999 / Same-day safety-net
Further episode during exertion (cardiac syncope until proven otherwise) · Episode while driving (patient must stop driving and seek immediate assessment) · Prolonged TLoC (>5 minutes) in any patient — not simple faint · New focal neurological deficit post-episode at any follow-up · Witnessed tonic-clonic seizure with >5 min post-ictal confusion in previously diagnosed "vasovagal" patient
Same-day GP
Further TLoC episode in a patient under investigation — accelerate investigation pathway · Patient on anti-epileptic drug reporting significant increase in seizure frequency (compliance? drug level? new structural lesion?) · QTc result >500 ms on repeat ECG after drug adjustment
The sodium valproate pregnancy prevention programme (the MHRA Valproate Pregnancy Prevention Programme, implemented in 2018) is a specific prescribing safety requirement — valproate causes neural tube defects (spina bifida), facial abnormalities, developmental delay, and autism spectrum disorder in approximately 10% of children exposed in utero (foetal anti-convulsant syndrome, FACS).

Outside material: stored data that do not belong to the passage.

-- ==== Sys2Proof/Word.lean ====
section
/-! DEFINITION. The words of SEG7-DRV: an 8-bit byte (R11) and a 24-bit request word (R70).
Every value is unsigned and nothing sign-extends (R11, R12). -/

namespace Sys2Proof

/-- A byte: a bus byte, a segment pattern, the shift register (R11). -/
abbrev Byte := BitVec 8

/-- A request word `w`, 24 bits (R70, `REQ_WIDTH` of R10). -/
abbrev ReqWord := BitVec 24

/-- A digit operand, 4 bits (`DIGIT_WIDTH` of R10). -/
abbrev Digit := BitVec 4

end Sys2Proof
end

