-- ==== Sys2Proof/Machine/Encoder.lean ====
section
/-! DEFINITION. The SegmentEncoder's request, ENCODE (R95). -/

namespace Sys2Proof.Machine

/-- ENCODE digit, dot (R95): the pattern into `s.result`, no pin action; DIGIT_RANGE above 10, and then
`s.result` keeps its value. It needs no INIT. -/
def execEncode (digit : Digit) (dot : Bool) (s : State) : Host.Outcome State Fault Refusal :=
  match enc digit dot with
  | .error c => .next (raiseFault c s)
  | .ok p => .next (start [] (s.withResult p))

end Sys2Proof.Machine
end

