-- ==== Sys2Proof/Machine/Step.lean ====
section
/-! DEFINITION. The step of the machine, and how the host places one instruction for the next step to run. -/

namespace Sys2Proof.Machine

/-- One step: the host's turn at the port, then one action of the sequencer, or the acceptance of one request. -/
def step (s : State) : Host.Outcome State Fault Refusal := stepState s

/-- `s` with the instruction whose bits are `w` placed where the next step takes its instruction. -/
def State.withFetchWord (s : State) (nbits w : Nat) : State := placeFetchWord s nbits w

end Sys2Proof.Machine
end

Every woman of childbearing potential prescribed valproate must be enrolled in the pregnancy prevention programme: annual risk acknowledgement form signed, contraception counselled and documented, annual specialist review. GPs prescribing valproate on repeat prescription must check that the programme requirements are met at every medication review. Failure to comply with the programme requirements is a prescribing safety incident. The enzyme-inducing AED and contraception interaction is equally important — phenytoin, carbamazepine, phenobarbital, oxcarbazepine, and topiramate (at higher doses) induce hepatic CYP enzymes and dramatically reduce plasma concentrations of all estrogen-based hormonal contraceptives (COC, patch, vaginal ring), making them ineffective for contraception. Women on enzyme-inducing AEDs who wish to use hormonal contraception must use: COCP with ≥50 μg ethinylestradiol (not standard dose — insufficient in the presence of enzyme induction), or — preferably — non-hormonal contraception (copper IUD), or progestogen-only injections (Depo-Provera — not affected by enzyme induction because of the large depot reservoir). This counselling must be documented and ideally confirmed by a pharmacist or specialist nurse.
Educational use only. Based on NICE CG109 (Transient Loss of Consciousness, 2010 — updated 2014), NICE QS26 (Epilepsy Quality Standards), ESC Guidelines Syncope 2018 (Brignole et al.), DVLA Assessing Fitness to Drive 2022, MHRA Valproate Pregnancy Prevention Programme 2018, van Dijk et al. Lancet 2006 (PC-Trial PCMs), Soteriades et al. NEJM 2002 (syncope epidemiology). Always adapt to individual patient context and local pathways.